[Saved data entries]
[Start of section]
/-! ## Refresh and fingerprint (14 R326 to R329) -/

/-- The constants of the fingerprint. -/
def gaugeP1 : BitVec 64 := 0x9E3779B97F4A7C15
/-- The second constant. -/
def gaugeP2 : BitVec 64 := 0xC2B2AE3D27D4EB4F

/-- The fingerprint of a shard's words (14 R328). -/
def gauge (xs : List (BitVec 32)) : BitVec 64 :=
  let lanes0 := (List.range 256).map fun j => gaugeP1 * BitVec.ofNat 64 (j + 1)
  let lanes := xs.zipIdx.foldl (fun l p =>
    modAt l (p.2 % 256) fun v => (v ^^^ (p.1.zeroExtend 64 * gaugeP2)).rotateLeft 31 * gaugeP1) lanes0
  let h := lanes.foldl (fun h v => (h ^^^ v).rotateLeft 27 * gaugeP2) (BitVec.ofNat 64 xs.length)
  let h1 := (h ^^^ (h >>> 33)) * gaugeP1
  h1 ^^^ (h1 >>> 29)

/-- The element of a shard as logical coordinates: its piece, row and column. -/
def coordOf (t : Shard) (e : Nat) : Piece × Nat × Nat :=
  match t.pieces.find? fun p => p.first ≤ e && e < p.first + p.elems with
  | some p => (p, p.row0 + (e - p.first) / p.cols, p.col0 + (e - p.first) % p.cols)
  | none => (⟨0, 0, 0, 0, 1, 0, 0⟩, 0, 0)

/-- A master element converted into the working copy (14 R326). -/
def workElem (s : State) (t : Shard) (sr : Bool) (step e : Nat) (v : F32) : List Byte :=
  let f : Format := (formatOf t.work).getD ⟨.bf16, false⟩
  let k := coordOf t e
  let mode : RMode := if sr then
      .sr (cable (s.obj kSeed) step ((k.1.tensor + 2 ^ 21) % 2 ^ 32) k.1.plane k.2.1 k.2.2)
    else .rne
  leBytes t.workBytes (convElem f mode (valOf v)).bits

/-- The working copy written from the committed master, and the master's fingerprint. -/
def refreshShard (s : State) (c : CoreId) (t : Shard) (gen step : Nat) (sr : Bool) : State × BitVec 64 :=
  let l := absLoad s c (slotOf t.master gen) (4 * t.elems)
  let word (e : Nat) : List (Option Byte) := (l.1.drop (4 * e)).take 4
  let vals := (List.range t.elems).map fun e =>
    if (word e).any (·.isNone) then none else some (BitVec.ofNat 32 (leNat (optBytes (word e))))
  let bs := (vals.zipIdx.map fun p => match p.1 with
    | some v => (workElem s t sr step p.2 v).map some
    | none => List.replicate t.workBytes none).flatten
  let s1 := absStore l.2 c t.workAt bs
  (s1.bumpBy 0x68000A (t.elems * (4 + t.workBytes)), gauge (vals.map fun v => v.getD 0xFFFFFFFF))

/-- A fingerprint message (14 Table 14.6). -/
def gaugeMsg (bucket rank gen step g rep : Nat) : List Byte :=
  leBytes 4 bucket ++ leBytes 2 rank ++ leBytes 2 gen ++ leBytes 8 step ++ leBytes 8 g ++ leBytes 1 rep ++ leBytes 7 0

/-- Do two messages speak of the same commit of the same shard: BUCKET_ID, GROUP_RANK and STEP. -/
def sameCommit (a b : List Byte) : Bool := a.take 6 == b.take 6 && bytesAt a 8 8 == bytesAt b 8 8

/-- REP_RANK of a message. -/
def msgRank (m : List Byte) : Nat := leAt m 0x18 1

/-- GEN and GAUGE of a message. -/
def msgValue (m : List Byte) : Nat × Nat := (leAt m 6 2, leAt m 0x10 8)

/-- The messages held for a record, one for each other member. -/
def msgsFor (s : State) (d : DieId) (own : List Byte) : List (List Byte) :=
  ((s.unit d).cirrus.msgs.map (·.bytes)).filter fun m => sameCommit m own && msgRank m != msgRank own

/-- The source of a repair by GAUGE_POLICY, or none for HALT (14 Table 14.7). -/
def repairSource (s : State) (all : List (List Byte)) : Option Nat :=
  match s.obj 0x280001 with
  | 1 =>
    if all.length < 3 then none
    else
      let good := all.filter fun m => all.length < 2 * (all.filter fun o => msgValue o == msgValue m).length
      match good.map msgRank with
      | [] => none
      | r :: rs => some (rs.foldl Nat.min r)
  | 2 => if all.any fun m => msgRank m == s.obj 0x280002 then some (s.obj 0x280002) else none
  | _ => none

/-- A member compares what it holds of a commit of a record, its own message `own` (14 R329, R330). Under a policy other than
HALT that names no source the package asks for a stop. A repair begins when the record is IDLE. -/
def compareGauge (s : State) (d : DieId) (i : Nat) (own : List Byte) : State :=
  match (s.unit d).cirrus.recs[i]? with
  | none => s
  | some r =>
    let others := msgsFor s d own
    let missing := others.length + 1 < groupSize s r.repTopo r.repStages
    let bad := missing || others.any fun m => msgValue m != msgValue own
    let s1 := modRec s d i fun y => { y with own := y.own.filter (· != own) }
    let s2 := modCirrus s1 d fun e => { e with msgs := e.msgs.filter fun m => !sameCommit m.bytes own }
    if !bad then s2
    else
      let d0 := leAt own 8 8 % 2 ^ 48 + leAt own 4 2 * 2 ^ 48
      let s3 := raiseOn (raiseFlags (s2.bump 0x680006) flagGauge) d 33 d0 (leAt own 0 4)
      let s4 := s3.when missing fun z => raiseOn z d 34 d0 (leAt own 0 4)
      if s4.obj 0x280001 = 0 then s4
      else match repairSource s4 (own :: others) with
      | some k => if recState s4 r.addr = 0 then startRepair s4 d i k else modRec s4 d i fun y => { y with repairDue := some k }
      | none => raiseFlags s4 flagStop

/-- Are the messages of every member held for a commit. -/
def gaugeComplete (s : State) (d : DieId) (r : RecTrack) (own : List Byte) : Bool :=
  groupSize s r.repTopo r.repStages ≤ (msgsFor s d own).length + 1

/-- The comparisons whose messages are all held are made. -/
def compareIfFull (s : State) (d : DieId) (i : Nat) : State :=
  match (s.unit d).cirrus.recs[i]? with
  | none => s
  | some r => s.each (r.own.filter (gaugeComplete s d r)) fun t own => compareGauge t d i own

/-- A refresh with its fingerprint ends: WORK and GAUGE are written, the record is IDLE, and the fingerprint goes to every
other member of the replica stages (14 R326, R329). -/
def refreshRecord (s : State) (d : DieId) (i : Nat) : State :=
  match (s.unit d).cirrus.recs[i]? with
  | none => s
  | some r =>
    let c := dieCore d
    let tb := readTable (touchRec s c r.addr) c r.table
    let t := shardOf tb.1
    let gen := recField s r.addr 0 2
    let step := recField s r.addr 8 8
    let o := refreshShard tb.2.2 c t gen step r.workSr
    let s1 := setRecField (setRecField o.1 c r.addr 0x18 8 o.2.toNat) c r.addr 2 1 0
    let s2 := idleRec (modRec s1 d i fun y => { y with busy := 0 }) d i
    if r.repStages = 0 then s2
    else
      let rep := groupRank s2 r.repTopo r.repStages d
      let msg := gaugeMsg t.bucket t.rank gen step o.2.toNat rep
      let s3 := modRec s2 d i fun y => { y with own := y.own ++ [msg] }
      let dests := (List.range (groupSize s3 r.repTopo r.repStages)).filter (· != rep)
      let s4 := s3.each dests fun u k =>
        let dest := memberPackage u r.repTopo r.repStages k d
        match queueFrame u d 2 0 ⟨dest, 0, r.collId, msg, .gauge, none⟩ with
        | some v => v
        | none => unroutable u d dest
      compareIfFull s4 d i

/-- REFRESH_END (14 R326). -/
def execRefreshEnd (die : DieId) (rec : Nat) (s : State) : Result :=
  match (s.unit die).cirrus.recs[rec]? with
  | none => .next s
  | some r => .next (if r.busy = 4 then refreshRecord s die rec else s)

/-! ## Fingerprint messages (14 R329, R330) -/

/-- The record of the package that a message speaks of, once its STEP is committed. -/
def msgRecord (s : State) (m : List Byte) : Option (DieId × Nat) :=
  allDies.findSome? fun d =>
    (indexOf? (fun r : RecTrack =>
      ((seeTable s r.table).any fun t => t.bucket == leAt m 0 4 && t.rank == leAt m 4 2)
        && recField s r.addr 8 8 != 2 ^ 64 - 1 && leAt m 8 8 ≤ recField s r.addr 8 8) (s.unit d).cirrus.recs).map fun i => (d, i)

/-- FINGERPRINT_RECEIVE: the first message whose record has committed its STEP is taken; with `late` the first one that
still matches none, which has waited for GAUGE_TIMEOUT, is refused. -/
def execFingerprintReceive (src : PortId) (late : Bool) (s : State) : Result :=
  let fs := if s.life.resetting then [] else vcAt (s.port src).rx 2
  if late then
    match indexOf? (fun f : RxFrame => (msgRecord s f.payload).isNone) fs with
    | none => .next s
    | some k => .next (raiseFlags ((takeRx s src 2 k).bump 0x680008) flagExchange)
  else match indexOf? (fun f : RxFrame => (msgRecord s f.payload).isSome) fs with
  | none => .next s
  | some k =>
    let m := ((fs[k]?).map (·.payload)).getD []
    match msgRecord s m with
    | none => .next s
    | some (d, i) =>
      let s1 := countPath (takeRx s src 2 k) (portDie src) d (16 + m.length)
      let due := ((s.unit d).cirrus.recs[i]?).any fun r =>
        leAt m 8 8 == recField s r.addr 8 8 || r.own.any fun o => leAt o 8 8 == leAt m 8 8
      let s2 := if due then
          modCirrus s1 d fun e => { e with msgs := e.msgs ++ [⟨m⟩] }
        else s1
      .next (compareIfFull s2 d i)

/-- GAUGE_TIMEOUT_EXPIRY: GAUGE_TIMEOUT has passed since the oldest refresh of the record not yet compared, and the member
compares with messages missing (14 R329). -/
def execGaugeTimeoutExpiry (die : DieId) (rec : Nat) (s : State) : Result :=
  .next (match ((s.unit die).cirrus.recs[rec]?).bind (·.own.head?) with
    | some own => compareGauge s die rec own
    | none => s)

/-- The committed slots written from what a repair brought: master, moment and auxiliary state one after another. -/
def repairSlots (s : State) (c : CoreId) (t : Shard) (gen : Nat) (bs : List Byte) : State :=
  let n := t.elems
  let part (o k : Nat) : List (Option Byte) := (bytesAt bs o k).map some
  let s1 := absStore s c (slotOf t.master gen) (part 0 (4 * n))
  let s2 := absStore s1 c (slotOf t.moment gen) (part (4 * n) (2 * n))
  absStore s2 c (slotOf t.aux gen) (part (6 * n) t.auxBytes)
[End of section]
**Description of the task**
Your answer should consist solely of the lines above from the line with "let msg := gaugeMsg" to the line with "still matches none, which", both included, reproduced exactly.

**The completed task**
      let msg := gaugeMsg t.bucket t.rank gen step o.2.toNat rep
      let s3 := modRec s2 d i fun y => { y with own := y.own ++ [msg] }
      let dests := (List.range (groupSize s3 r.repTopo r.repStages)).filter (· != rep)
      let s4 := s3.each dests fun u k =>
        let dest := memberPackage u r.repTopo r.repStages k d
        match queueFrame u d 2 0 ⟨dest, 0, r.collId, msg, .gauge, none⟩ with
        | some v => v
        | none => unroutable u d dest
      compareIfFull s4 d i

/-- REFRESH_END (14 R326). -/
def execRefreshEnd (die : DieId) (rec : Nat) (s : State) : Result :=
  match (s.unit die).cirrus.recs[rec]? with
  | none => .next s
  | some r => .next (if r.busy = 4 then refreshRecord s die rec else s)

/-! ## Fingerprint messages (14 R329, R330) -/

/-- The record of the package that a message speaks of, once its STEP is committed. -/
def msgRecord (s : State) (m : List Byte) : Option (DieId × Nat) :=
  allDies.findSome? fun d =>
    (indexOf? (fun r : RecTrack =>
      ((seeTable s r.table).any fun t => t.bucket == leAt m 0 4 && t.rank == leAt m 4 2)
        && recField s r.addr 8 8 != 2 ^ 64 - 1 && leAt m 8 8 ≤ recField s r.addr 8 8) (s.unit d).cirrus.recs).map fun i => (d, i)

/-- FINGERPRINT_RECEIVE: the first message whose record has committed its STEP is taken; with `late` the first one that
still matches none, which has waited for GAUGE_TIMEOUT, is refused. -/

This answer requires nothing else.